◆ REQUIREMENT ◆
Please copy the leading lines of the entries below exactly, concluding with the line in which "there is one. -/" occurs.

◆ MATERIAL FOR THE TASK ◆
*****

-- ==== Sys2Proof/Proofs/Serializer.lean ====
section
/-! PROOFS. The State Serializer (43_serializer.md): the parts of a byte string of the persisted layout (R128), what
SAVE and LOAD between frames come to, and the round trips through both (R132, R133). -/

namespace Sys2Proof.Machine

/-! ### The bytes of the layout (R128) -/

/-- The discriminator field, variant by variant. -/
theorem discField_eq (p : Params) (v : Variant) :
    discField p v =
      if p.dualFm = true ∧ v = .std then [0x00] else if p.dualFm = true ∧ v = .hp then [0x01] else [] := by
  cases hd : p.dualFm <;> cases v <;> simp [discField, hasDisc, disc, hd]

/-- The discriminator field begins with the discriminator when there is one. -/
theorem head?_discField {p : Params} {v : Variant} (h : hasDisc p v = true) :
    (discField p v).head? = some (disc v) := by
  simp [discField, h]

/-- `le32` as numbers (R14). -/
theorem le32_eq (w : Word) :
    le32 w = [BitVec.ofNat 8 w.toNat, BitVec.ofNat 8 (w.toNat / 2 ^ 8), BitVec.ofNat 8 (w.toNat / 2 ^ 16),
      BitVec.ofNat 8 (w.toNat / 2 ^ 24)] := by
  simp only [le32, BitVec.extractLsb', Nat.shiftRight_eq_div_pow, Nat.pow_zero, Nat.div_one]

/-- The middle of three lists is the slice between the lengths before and after it. -/
theorem slice_middle (xs ys zs : List Byte) : slice (xs ++ ys ++ zs) xs.length (xs.length + ys.length) = ys := by
  simp [slice]

/-- A byte of the second of two lists. -/
theorem byteAt_append (xs ys : List Byte) (i : Nat) : byteAt (xs ++ ys) (xs.length + i) = byteAt ys i := by
  simp only [byteAt, List.getD_eq_getElem?_getD, List.getElem?_append_right (Nat.le_add_right _ _),
    Nat.add_sub_cancel_left]

section Layout

variable {p : Params} {v : Variant} {fb pb : List Byte} (hf : fb.length = fmLen p v) (hp : pb.length = p.psgLen)
include hf

/-- The FM blob follows the discriminator field. -/
theorem fmPart_layout (rest : List Byte) : fmPart p v (discField p v ++ fb ++ rest) = fb := by
  rw [fmPart, ← discField_length, ← hf, slice_middle]

include hp

/-- The PSG blob follows discriminator and FM blob. -/
theorem psgPart_layout (rest : List Byte) : psgPart p v (discField p v ++ fb ++ pb ++ rest) = pb := by
  rw [psgPart, ← discField_length, ← hf, ← hp, ← List.length_append, slice_middle]

/-- The frame-start is the four bytes after both blobs, least significant first. -/
theorem fsPart_layout (b0 b1 b2 b3 : Byte) :
    fsPart p v (discField p v ++ fb ++ pb ++ [b0, b1, b2, b3]) = unle32 b0 b1 b2 b3 := by
  have hbyte := byteAt_append (discField p v ++ fb ++ pb) [b0, b1, b2, b3]
  simp only [List.length_append, discField_length, hf, hp] at hbyte
  have h0 := hbyte 0
  rw [Nat.add_zero] at h0
  rw [fsPart, h0, hbyte, hbyte, hbyte]
  rfl

/-- The total length is `L(v)`. -/
theorem length_layout {tail : List Byte} (ht : tail.length = 4) :
    (discField p v ++ fb ++ pb ++ tail).length = layoutLen p v := by
  simp only [List.length_append, discField_length, hf, hp, ht, layoutLen]

end Layout

/-! ### LOAD -/

/-- Settles O44: a byte string of the layout passes LOAD's checks, and its parts are those it was put together from. -/
theorem loadRestoresTheLayout : Obligations.LoadRestoresTheLayout := by
  refine ⟨fun _ => rfl, fun s fb pb b0 b1 b2 b3 hl h0 hf hp => ?_⟩
  have hhead (h : hasDisc s.params s.var = true) :
      (discField s.params s.var ++ fb ++ pb ++ [b0, b1, b2, b3]).head? = some (disc s.var) := by
    rw [List.append_assoc, List.append_assoc, List.head?_append, head?_discField h, Option.some_or]
  have hcheck : loadCheck (discField s.params s.var ++ fb ++ pb ++ [b0, b1, b2, b3]) s = none :=
    loadCheck_none.2 ⟨hl.2, h0, hhead, length_layout hf hp rfl⟩
  refine exec_ok hl.1 hcheck (congrArg Except.ok ?_)
  rw [loadLayout, fsPart_layout hf hp, psgPart_layout hf hp, List.append_assoc _ pb, fmPart_layout hf]
  rfl

/-- LOAD of what was persisted of s, in a block of the same build and variant (R131). -/
theorem exec_load_persisted {s t : State} {fb pb : List Byte} (hl : t.Live) (h0 : t.blen = 0)
    (hpar : t.params = s.params) (hvar : t.var = s.var) (hf : fb.length = fmLen s.params s.var)
    (hp : pb.length = s.params.psgLen) :
    exec (.load (persisted s fb pb)) t = .next
      { t with
        fs := s.fs
        pt := s.fs
        last := 0
        trace := t.trace ++ [.fmLoadState fb, .psgLoadState pb] } := by
  rw [← hpar, ← hvar] at hf
  rw [← hpar] at hp
  rw [persisted, ← hpar, ← hvar, le32, loadRestoresTheLayout.2 t fb pb _ _ _ _ hl h0 hf hp, ← unle32, unle32_le32]

/-! ### SAVE -/

/-- The state in which SAVE completes: both answers used up, both calls recorded, the persisted state handed back. -/
def saved (s : State) : State :=
  { s with
    answers := { s.answers with fmBlobs := s.answers.fmBlobs.tail, psgBlobs := s.answers.psgBlobs.tail }
    draws := s.draws + freeDraws s.answers.fmBlobs + freeDraws s.answers.psgBlobs
    trace := s.trace ++ [.fmSaveState (fmSaveAnswer s), .psgSaveState (psgSaveAnswer (callFmSave s))]
    results := s.results ++ [.bytes (persisted s (fmSaveAnswer s) (psgSaveAnswer (callFmSave s)))] }

/-- Both engines have answered blobs of their length (R128). -/
structure BlobsFit (s : State) : Prop where
  fm : (fmSaveAnswer s).length = fmLen s.params s.var
  psg : (psgSaveAnswer (callFmSave s)).length = s.params.psgLen

/-- SAVE's execution completes exactly when the blobs fit (R130). -/
theorem saveBody_ok_iff {s t : State} : saveBody s = .ok t ↔ BlobsFit s ∧ t = saved s := by
  have hcalls : giveBack (.bytes (persisted s (fmSaveAnswer s) (psgSaveAnswer (callFmSave s))))
      (callPsgSave (callFmSave s)) = saved s := by
    simp [giveBack, callPsgSave, callFmSave, saved]
  constructor
  · intro h
    refine ⟨?_, (saveBody_ok h).trans hcalls⟩
    unfold saveBody at h
    split at h
    · cases h
    · split at h
      · cases h
      · exact ⟨not_not.1 ‹_›, not_not.1 ‹_›⟩
  · rintro ⟨⟨hf, hp⟩, rfl⟩
    rw [saveBody, if_neg (not_not.2 hf), if_neg (not_not.2 hp), hcalls]

/-- Settles O43: SAVE completes in `saved`, and the persisted state is the bytes as written out. -/
theorem saveWritesTheLayout : Obligations.SaveWritesTheLayout := by
  refine ⟨rfl, ?_⟩
  rintro s _ _ b hl h0 rfl rfl hf hp hb
  rw [← discField_eq, ← le32_eq] at hb
  subst hb
  exact ⟨length_layout hf hp (le32_length _),
    exec_ok hl.1 (saveCheck_none.2 ⟨hl.2, h0⟩) (saveBody_ok_iff.2 ⟨⟨hf, hp⟩, rfl⟩)⟩

/-- A SAVE that completes with result b found the block between frames, got blobs that fit, and b is the persisted
state. -/
theorem completed_of_save {s t : State} {b : List Byte} (hs : s.fault = false) (he : exec .save s = .next t)
    (ht : t.fault = false) (hr : t.results = s.results ++ [.bytes b]) :
    s.blen = 0 ∧ BlobsFit s ∧ t = saved s ∧ b = persisted s (fmSaveAnswer s) (psgSaveAnswer (callFmSave s)) := by
  obtain ⟨hc, hb⟩ := completed_of_exec hs he ht
  obtain ⟨hfit, rfl⟩ := saveBody_ok_iff.1 hb
  refine ⟨(saveCheck_none.1 hc).2, hfit, rfl, ?_⟩
  simpa [saved] using hr.symm

/-! ### Through SAVE and LOAD -/

/-- Between frames the production stands at the frame's start (INV2). -/
theorem pt_eq_fs_of_blen {s : State} (h2 : Inv2 s) (hl : s.Live) (h0 : s.blen = 0) : s.pt = s.fs := by
  apply BitVec.eq_of_toNat_eq
  rw [h2 hl, h0, Nat.zero_mul, Nat.add_zero]

/-- Settles O47: LOAD restores the frame-start that SAVE wrote, where PT stands between frames. -/
theorem saveThenLoadKeepsTheRegisters : Obligations.SaveThenLoadKeepsTheRegisters := by
  intro s t b hl h2 he ht hr
  obtain ⟨h0, hfit, rfl, rfl⟩ := completed_of_save hl.1 he ht hr
  refine ⟨?_, rfl, rfl, rfl, rfl, rfl, rfl, rfl, rfl, rfl, rfl⟩
  rw [exec_load_persisted (s := s) (t := saved s) hl h0 rfl rfl hfit.fm hfit.psg]
  have hpt : (saved s).pt = s.fs := pt_eq_fs_of_blen h2 hl h0
  rw [hpt]
  rfl

/-- Two blocks between frames that have seen no timestamp are the same in everything to come when variant, build,
configuration, carry, frame-start and answers are: the invariants fix ratio, PT and cause, and no pair is valid. -/
theorem sameToCome_of_betweenFrames {s s' : State} (hi : Inv s) (hi' : Inv s') (hb : s.BetweenFrames)
    (hb' : s'.BetweenFrames) (hlast : s.last = 0) (hlast' : s'.last = 0) (hvar : s'.var = s.var)
    (hpar : s'.params = s.params) (hcfg : s'.cfg = s.cfg) (hcarry : s'.carry = s.carry) (hfs : s'.fs = s.fs)
    (hans : s'.answers = s.answers) (hdraws : s'.draws = s.draws) : SameToCome s s' := by
  obtain ⟨hl, h0⟩ := hb
  obtain ⟨hl', h0'⟩ := hb'
  obtain ⟨hcl, hcr⟩ := Pair.mk.inj hcarry
  have hratio {u : State} (hu : Inv u) (hlu : u.Live) : u.ratio = ratioOf u.var :=
    ((hu.backend hlu.1).2 (by simp [hlu.2])).2
  have hr : s'.ratio = s.ratio := by rw [hratio hi hl, hratio hi' hl', hvar]
  have hpt : s'.pt = s.pt := by rw [pt_eq_fs_of_blen hi.inv2 hl h0, pt_eq_fs_of_blen hi'.inv2 hl' h0', hfs]
  have hcause : s'.fcause = s.fcause := by rw [hi.cause.1 hl.1, hi'.cause.1 hl'.1]
  refine ⟨?_, fun i hlt => absurd hlt (by simp [h0])⟩
  cases s'
  rw [State.mk.injEq]
  exact ⟨hpar, hcfg, hvar, hr, hpt, hfs, hcl, hcr, h0'.trans h0.symm, rfl, hl'.2.trans hl.2.symm,
    hlast'.trans hlast.symm, hl'.1.trans hl.1.symm, hcause, rfl, hans, hdraws, rfl, rfl⟩

/-- Settles O48: after SAVE and LOAD the two blocks are the same in everything to come, so what they go on to add is the
same (R37, R183). -/
theorem restoredBlockGoesOnAlike : Obligations.RestoredBlockGoesOnAlike := by
  intro x x' y y' b is hx hy hlx hly h0x h0y hlast hvar hpar hcfg hcarry hsave hok hres hload hans hdraws
  have hx' : Inv x' := inv_exec hx hsave
  have hy' : Inv y' := inv_exec hy hload
  obtain ⟨-, hfit, rfl, rfl⟩ := completed_of_save hlx.1 hsave hok hres
  cases next_inj.1 (hload.symm.trans (exec_load_persisted hly h0y hpar hvar hfit.fm hfit.psg))
  obtain ⟨t, u, es, rs, ht, hu, hsame, htr, hur, hrt, hru⟩ :=
    stalePairsAndHistoryMakeNoDifference is _ _ hx' hy'
      (sameToCome_of_betweenFrames hx' hy' ⟨hlx, h0x⟩ ⟨hly, h0y⟩ hlast rfl hvar hpar hcfg hcarry rfl hans hdraws)
  have hfault : u.fault = t.fault ∧ u.fcause = t.fcause := by
    rw [hsame.1]
    exact ⟨rfl, rfl⟩
  exact ⟨t, u, es, rs, ht, hu, htr, hur, hrt, hru, hfault.1.symm, hfault.2.symm⟩

end Sys2Proof.Machine
end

*****

◆ ANSWER TO THE EXERCISE ◆
-- ==== Sys2Proof/Proofs/Serializer.lean ====
section
/-! PROOFS. The State Serializer (43_serializer.md): the parts of a byte string of the persisted layout (R128), what
SAVE and LOAD between frames come to, and the round trips through both (R132, R133). -/

namespace Sys2Proof.Machine

/-! ### The bytes of the layout (R128) -/

/-- The discriminator field, variant by variant. -/
theorem discField_eq (p : Params) (v : Variant) :
    discField p v =
      if p.dualFm = true ∧ v = .std then [0x00] else if p.dualFm = true ∧ v = .hp then [0x01] else [] := by
  cases hd : p.dualFm <;> cases v <;> simp [discField, hasDisc, disc, hd]

/-- The discriminator field begins with the discriminator when there is one. -/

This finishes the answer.